FIG. 1 is a process explanatory view showing a first example of an optical fiber preform stretching method of the present invention.

FIG. 2 is an explanatory view of a main part showing an example of an apparatus for performing the stretching method shown in FIG.

FIG. 3 is a process explanatory view showing a second example of the method for stretching an optical fiber preform of the present invention.

FIG. 4 is an explanatory longitudinal sectional view showing an example of an optical fiber preform of the present invention.

FIG. 5 is a process explanatory view of a conventional optical fiber preform stretching method.

FIG. 6 is an explanatory longitudinal sectional view of a conventional optical fiber preform.

FIG. 7 is a process explanatory view of a conventional optical fiber preform stretching method.

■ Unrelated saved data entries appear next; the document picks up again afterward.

-- ==== Sys2Proof/Laws/Exec.lean ====
section
/-! SUPPORT. What each arm of exec calls: one equation for each instruction, so that no proof unfolds the dispatch. -/

namespace Sys2Proof.Machine
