/-- CALLI to two targets where SPLITX follows: a marker of another address, and no place left. -/
theorem witness_CallsAndJoins_splitx :
    (let f := fun x => two (withV [(64 * 4, 8), (64 * 4 + 1, 16)] x)
     let g := fun x => withSplit (fun q => { q with mark := some (64, 3) }) (f x)
     let h := fun x => withSplit (fun q => { q with mask := 3, defSt := .pending }) (crowd (f x))
     let k := fun x => withSplit (fun q => { q with mask := 3, defSt := .pending }) (crowd (two (withV [(0, 8), (1, 16)] x)))
     let groups := fun (c : Cx) => groupLanes ((lanes c.split.mask).map (fun l => (l, (c.warp.dreg 4 l).toNat % 2 ^ 57, 0)))
     let backs := fun (c : Cx) => groupLanes ((lanes c.split.mask).map (fun l =>
       (l, (c.warp.vreg 0 l).toNat + (c.warp.vreg 1 l).toNat % 2 ^ 25 * 2 ^ 32, (c.warp.vreg 1 l).toNat / 2 ^ 25 % 8)))
     let free := fun (c : Cx) => entriesWith c.warp.splits (fun p => p.st == .free)
     Ready (lone g) (cx g) (perLane true Accept.none (cx g) [vref 4 2] [.v 0, .v 1]) ∧ (groups (cx g)).length = 2 ∧
       (∃ x ∈ (cx g).split.mark, x.1 ≠ ((cx g).split.pc + 4) % 2 ^ 57) ∧
       Ready (lone h) (cx h) (perLane true Accept.none (cx h) [vref 4 2] [.v 0, .v 1]) ∧ (groups (cx h)).length = 2 ∧
       (placeGroups (free (cx h)) ((groups (cx h)).drop 1)).2 ≠ 0 ∧ (cx h).split.defSt ≠ .empty ∧
       Ready (lone k) (cx k) { perLane true Accept.none (cx k) [] [] with
         hidden := [.v 0, .v 1], poison := (cx k).poisonLanes [[.v 0, .v 1]] } ∧ (backs (cx k)).length = 2 ∧
       (placeGroups (free (cx k)) ((backs (cx k)).drop 1)).2 ≠ 0 ∧ (cx k).split.defSt ≠ .empty) := by
  and_intros
  any_goals decide +kernel
  any_goals exact ready (by decide +kernel)

theorem witness_CallsAndJoins_ret :
    (let one := fun x => two (withV [(0, 8), (1, 8)] x)
     let more := fun x => two (withV [(0, 8), (1, 16)] x)
     let bad := fun x => two (withV [(0, 8), (1, 17)] x)
     let target := fun (c : Cx) (l : Nat) => (c.warp.vreg 0 l).toNat + (c.warp.vreg 1 l).toNat % 2 ^ 25 * 2 ^ 32
     let groups := fun (c : Cx) => groupLanes ((lanes c.split.mask).map (fun l => (l, target c l, (c.warp.vreg 1 l).toNat / 2 ^ 25 % 8)))
     let i := fun (c : Cx) => { perLane true Accept.none c [] [] with hidden := [.v 0, .v 1], poison := c.poisonLanes [[.v 0, .v 1]] }
     Ready (lone one) (cx one) (i (cx one)) ∧ (groups (cx one)).length = 1 ∧ (cx one).split.mark = none ∧
       Ready (lone more) (cx more) (i (cx more)) ∧ (groups (cx more)).length = 2 ∧
       (cx more).split.defSt = .empty ∧ (lanes (cx more).split.mask).filter (fun l => decide (target (cx more) l % 4 ≠ 0)) = [] ∧
       Ready (lone bad) (cx bad) (i (cx bad)) ∧
       (lanes (cx bad).split.mask).filter (fun l => decide (target (cx bad) l % 4 ≠ 0)) ≠ []) := by
  and_intros
  any_goals decide +kernel
  any_goals exact ready (by decide +kernel)

theorem witness_CallsAndJoins_join : kreg (15 : BitVec 7) = true ∧ Ready (lone id) (cx id) (once true Accept.none (cx id) [[.k 0]] []) ∧
    (cx id).k 0 &&& (cx id).warp.alive &&& ~~~(cx id).split.mask = 0 ∧
    (let f := fun x => (withK [(1, 3)] x).setSplit 1 (fun q => { q with st := .run, pc := 64, mask := 2 })
     let g := fun x => withSplit (fun q => { q with mask := 1 }) (f x)
     Ready (lone g) (cx g) (once true Accept.none (cx g) [[.k 1]] []) ∧ (cx g).k 1 &&& (cx g).warp.alive &&& ~~~(cx g).split.mask ≠ 0) := by
  and_intros
  any_goals decide +kernel
  any_goals exact ready (by decide +kernel)

theorem witness_WaitsAndEnds :
    (let f := fun x => { withS [(1, 1)] x with gld := 1 }
     let p := fun x : Warp => { x with peer := some (1, 64) }
     let l := fun x : Warp => { x with late := some 2 }
     Ready (lone f) (cx f) (once true Accept.none (cx f) [[.s 1]] []) ∧ (cx f).warp.peer = none ∧ (cx f).warp.late = none ∧
       (cx f).warp.gld ≤ ((cx f).warp.sreg 1).toNat ∧ ((cx f).warp.sreg 0).toNat < (cx f).warp.gld ∧
       Ready (lone p) (cx p) (once true Accept.none (cx p) [[.s 0]] []) ∧ (cx p).warp.peer = some (1, 64) ∧
       Ready (lone l) (cx l) (once true Accept.none (cx l) [[.s 0]] []) ∧ (cx l).warp.late = some 2 ∧
       Ready (lone p) (cx p) (once true Accept.none (cx p) [] []) ∧ (cx p).warp.gst = 0 ∧ (cx p).warp.tmd = 0 ∧
       Ready (lone l) (cx l) (once true Accept.none (cx l) [] []) ∧ (cx l).warp.gst = 0 ∧ (cx l).warp.tmd = 0 ∧ (cx l).warp.peer = none ∧
       Ready (lone id) (cx id) (once true Accept.none (cx id) [] []) ∧ (cx id).ctx.req = false ∧ (cx id).warp.gst = 0 ∧ (cx id).warp.tmd = 0 ∧
       (∀ q ∈ (cx id).warp.splits, q.wait = .ready)) := by
  and_intros
  any_goals decide +kernel
  any_goals exact ready (by decide +kernel)

/-- A cooperative launch at a barrier of all its workgroups, on a die with nothing in flight. -/
theorem witness_WaitsAndEnds_coop :
    (let gr := { Grid.firmware with coop := true }
     let f := fun x : Warp => { x with gst := 1 }
     Ready (lone id gr) (cx id gr) (once true Accept.none (cx id gr) [] []) ∧ (lone id gr).released 0 2 5 = true ∧
     ({ lone id gr with posted := [⟨1, 2, [(0, 7)], [], [(0, 1, false)], [0, 0, 1, 0], false, [2]⟩], uid := 2 } : State).released 0 2 5 = false ∧
     Ready (lone f gr) (cx f gr) (once true Accept.none (cx f gr) [] []) ∧ (cx f gr).warp.gst ≠ 0 ∧
     Ready (lone id gr Group.lone { Ctx.firmware with req := true }) (cx id gr Group.lone { Ctx.firmware with req := true })
       (once true Accept.none (cx id gr) [] [])) := by
  and_intros
  any_goals decide +kernel
  any_goals exact ready (by decide +kernel)

theorem witness_SpecialRegisterReads :
    Ready (lone id) (cx id) (once ((cx id).vok 127 1) Accept.none (cx id) [] [.v 127]) ∧
    Ready (lone id) (cx id) (once true Accept.none (cx id) [] [.s 127]) ∧ even (126 : BitVec 7) = true ∧
    Ready (lone id) (cx id) (once true Accept.none (cx id) [] (qref 126)) ∧ (lone id).resultPending 0 = false ∧
    Ready (lone id) (cx id) (once true Accept.none (cx id) [[.s 1]] (qref 126)) := by
  and_intros
  any_goals decide +kernel
  any_goals exact ready (by decide +kernel)

/-! ### Memory -/

/-- A translation register over the first 64 KiB, which F0's L2 serves. -/
def page0 (ac : Bool) : TReg := ⟨0, 0, true, false, 0, 65536, 0, true, true, ac, false⟩
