/-- The bucket whose range holds a fingerprint, or the leaf that holds a key: the one with the highest first key at or below it. -/
def Idx.pageOf (ordered : Bool) (ks fp : Nat) (key : Bytes) (i : Idx) : IdxPage :=
  let mine := i.pagesOf ks
  (if ordered then
      (mine.filter fun p => !bytesLt key p.key).foldl (fun b p => match b with
        | some x => if bytesLt x.key p.key then some p else some x
        | none => some p) none
    else mine.find? fun p => fp / 2 ^ p.bits == p.fp / 2 ^ p.bits).getD (.root ks)

/-- The entries of a page in index order, each with its fingerprint: by fingerprint or by key, the versions of a key by version. -/
def Idx.entries (s : Store) (p : IdxPage) (i : Idx) : List (Nat × Rec) :=
  let ordered := s.isOrdered p.ks
  let all := (s.recs.filter fun r => r.ks == p.ks).map fun r => (s.fingerprint r.ks r.key, r)
  sortLt (fun a b => (!ordered && decide (a.1 < b.1)) || ((ordered || a.1 == b.1) &&
      (bytesLt a.2.key b.2.key || (a.2.key == b.2.key && decide (a.2.version < b.2.version)))))
    (all.filter fun e => (i.pageOf ordered p.ks e.1 e.2.key).no == p.no)

/-- The entries laid out: the page of the chain that holds each, and its offset there (R292). `n` and `off` say how far the page of the
chain is filled. -/
def layout : List (Nat × Rec) → Nat → Nat → Nat → List (Nat × Nat × Rec)
  | [], _, _, _ => []
  | e :: es, n, part, off =>
    let c := e.2.charge
    if pageFits (n + 1) (off + c) then (part, off, e.2) :: layout es (n + 1) part (off + c)
    else (part + 1, 0, e.2) :: layout es 1 (part + 1) c

/-- Where a lookup of a key ends: the page, the page of its chain, and the offset of the entry of its current version. -/
def Idx.spot (s : Store) (ks : Nat) (key : Bytes) (i : Idx) : IdxPage × Nat × Option Nat :=
  let p := i.pageOf (s.isOrdered ks) ks (s.fingerprint ks key) key
  match (layout (i.entries s p) 0 0 0).find? fun x => x.2.2.key == key && x.2.2.cur with
  | some x => (p, x.1, some x.2.1)
  | none => (p, 0, none)

/-- Entries fit in one page, or all are one fingerprint's or one key's and make a chain. -/
def whole (alike : Nat × Rec → Nat × Rec → Bool) (es : List (Nat × Rec)) : Bool :=
  pageFits es.length (sumBy (fun (e : Nat × Rec) => e.2.charge) es) || (match es with
    | [] => true
    | e :: rest => rest.all (alike e))

/-- Splits a range of `2 ^ bits` fingerprints in halves until every bucket is whole (R292): first fingerprints and bits. -/
def splitRange (es : List (Nat × Rec)) : Nat → Nat → List (Nat × Nat)
  | 0, lo => [(lo, 0)]
  | b + 1, lo =>
    let mine := es.filter fun e => e.1 / 2 ^ (b + 1) == lo / 2 ^ (b + 1)
    if whole (fun x y => x.1 == y.1) mine then [(lo, b + 1)] else splitRange es b lo ++ splitRange es b (lo + 2 ^ b)
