/-- A read takes its turn with result `res`: it settles when it moves no bytes, else its value is read and sent (R222). -/
def Drive.readPoint (c : Ctx) (res : Res) (off : Nat) (data : Bytes) (rec : Option Rec) (snap : Option Snap) (d : Drive) : Drive :=
  let digest := c.op == 0x01 && c.e.flag 6 && res.status == stSuccess
  let t := match rec with
    | some r => d.toRead r off (if c.op = 0x08 then max 1 data.length else data.length)
    | none => ([], [])
  if !goodStatus res.status || res.status != stSuccess || (data.isEmpty && !digest && t.1.isEmpty) then d.refuse c res
  else
    let d := d.onCtx c.sq c.ord fun x => { x with turned := true, res := res, data := data, chunks := t.1, frames := t.2
                                                  source := rec.map fun r => (r.recId, r.value.length), snap := snap.map Snap.handle
                                                  tagged := if rec.any (·.tagged) then t.1.map (·.1) else [] }
    match rec with
    | some r => if digest then d.sendDigest c r else d
    | none => d

/-- The read point of GET, EXISTS, GETRANGE and FIND (R221, R317). -/
def Drive.turnRead (c : Ctx) (d : Drive) : Drive :=
  match d.snapshotFor c with
  | .error r => d.refuse c r
  | .ok n =>
    let key := c.key.getD []
    match d.indexLost c.e.ksId key with
    | some r => d.refuse c r
    | none =>
      let d := d.lookup c.e.ksId key
      let waits := c.op == 0x13 && d.csc.en
      let d := if waits then d.onCsc fun x =>
          { x with find := x.find ++ [(c.sq, c.ord)], headAt := if x.find.isEmpty then d.clk.life else x.headAt }
        else d
      match d.seen c key n with
      | none =>
        if waits then d.onCtx c.sq c.ord fun x => { x with turned := true, res := .failed stNotFound 10 }
        else d.refuse c (.failed stNotFound 10)
      | some r =>
        let x := readResult d.kvx.store c r n.isSome
        if waits then
          let t := d.toRead r 0 x.2.2.length
          d.onCtx c.sq c.ord fun y =>
            { y with turned := true, res := x.1, data := x.2.2, chunks := t.1, frames := t.2, source := some (r.recId, r.value.length)
                     tagged := if r.tagged then t.1.map (·.1) else [] }
        else d.readPoint c x.1 x.2.1 x.2.2 (some r) n

/-- The read point of TGET (R66, R162): the record that the token names is read, and then checked with the token (R666). A token that names
no live record is told so at once. (log 144 DESIGN CHOICE) -/
def Drive.turnTget (c : Ctx) (d : Drive) : Drive :=
  let d := d.dram useSegTable (field (le c.e.cmd 0 9) 0 20 / 4) 1
  match d.kvx.store.byToken? (padTo 16 c.e.cmd) with
  | none => d.refuse c (.failed stTokenStale 9)
  | some r =>
    let x := readResult d.kvx.store c r true
    d.readPoint c x.1 x.2.1 x.2.2 (some r) none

FIG. 8 is a process explanatory view of a conventional optical fiber preform stretching method.

[Explanation of symbols]

 11, 31 Optical fiber preform 12 Core 13 Cladding layer 14 Glass rod 15 Pulling rod 21 Vertical slide rail 22 Upper chuck 23 Vertical slide rail 24 Lower chuck 26 Branch rail 27 Lower chuck 28 Glass rod outer diameter measuring device 29 Heating Equipment A, B Pickup rod

Claims (4)

[Claims] An optical fiber preform comprising a core and a cladding layer and a take-off rod are respectively approached from above and below within a heated furnace core tube, and a lower end face of the optical fiber preform and an upper end face of the take-up rod are brought into contact with each other. After fusing in the furnace tube, the optical fiber preform and the take-off rod are respectively lowered at a predetermined speed, and the lower end portion of the optical fiber preform is sequentially reduced in diameter to form a glass rod. In the drawing method, after the upper end face of the take-off rod A is fused to the lower end face of the optical fiber preform, the take-off rod A is separated and removed, and then another take-up rod B is removed.
After the upper end surface is fused to the lower end surface of the optical fiber preform, the optical fiber preform and the take-off rod B are respectively lowered at a predetermined speed to sequentially lower the lower end of the optical fiber preform. A method of stretching an optical fiber preform, characterized in that the diameter is reduced to a glass rod. 2. An optical fiber preform gripping upper chuck movably mounted on a vertical slide rail, and two pulling rods slidably mounted on a branch rail connected to the vertical slide rail. Two lower chucks, and a heating device that heat-fuses the lower end of the optical fiber preform held by the upper chuck and the upper end of the take-off rod held by the lower chuck and extends the optical fiber preform. Optical fiber preform stretching device. 3. An optical fiber preform comprising a core and a cladding layer and a take-off rod are respectively approached from above and below in a heated core tube, and a lower end face of the optical fiber preform and an upper end face of the take-up rod are brought into contact with each other. After fusing in the furnace tube, the optical fiber preform and the take-off rod are respectively lowered at a predetermined speed, and the lower end portion of the optical fiber preform is sequentially reduced in diameter to form a glass rod. In the drawing method, a lower end surface of the optical fiber preform is covered with a cladding layer. 4. An optical fiber preform comprising a core and a cladding layer formed around the core, wherein at least one lower end face is covered with the cladding layer.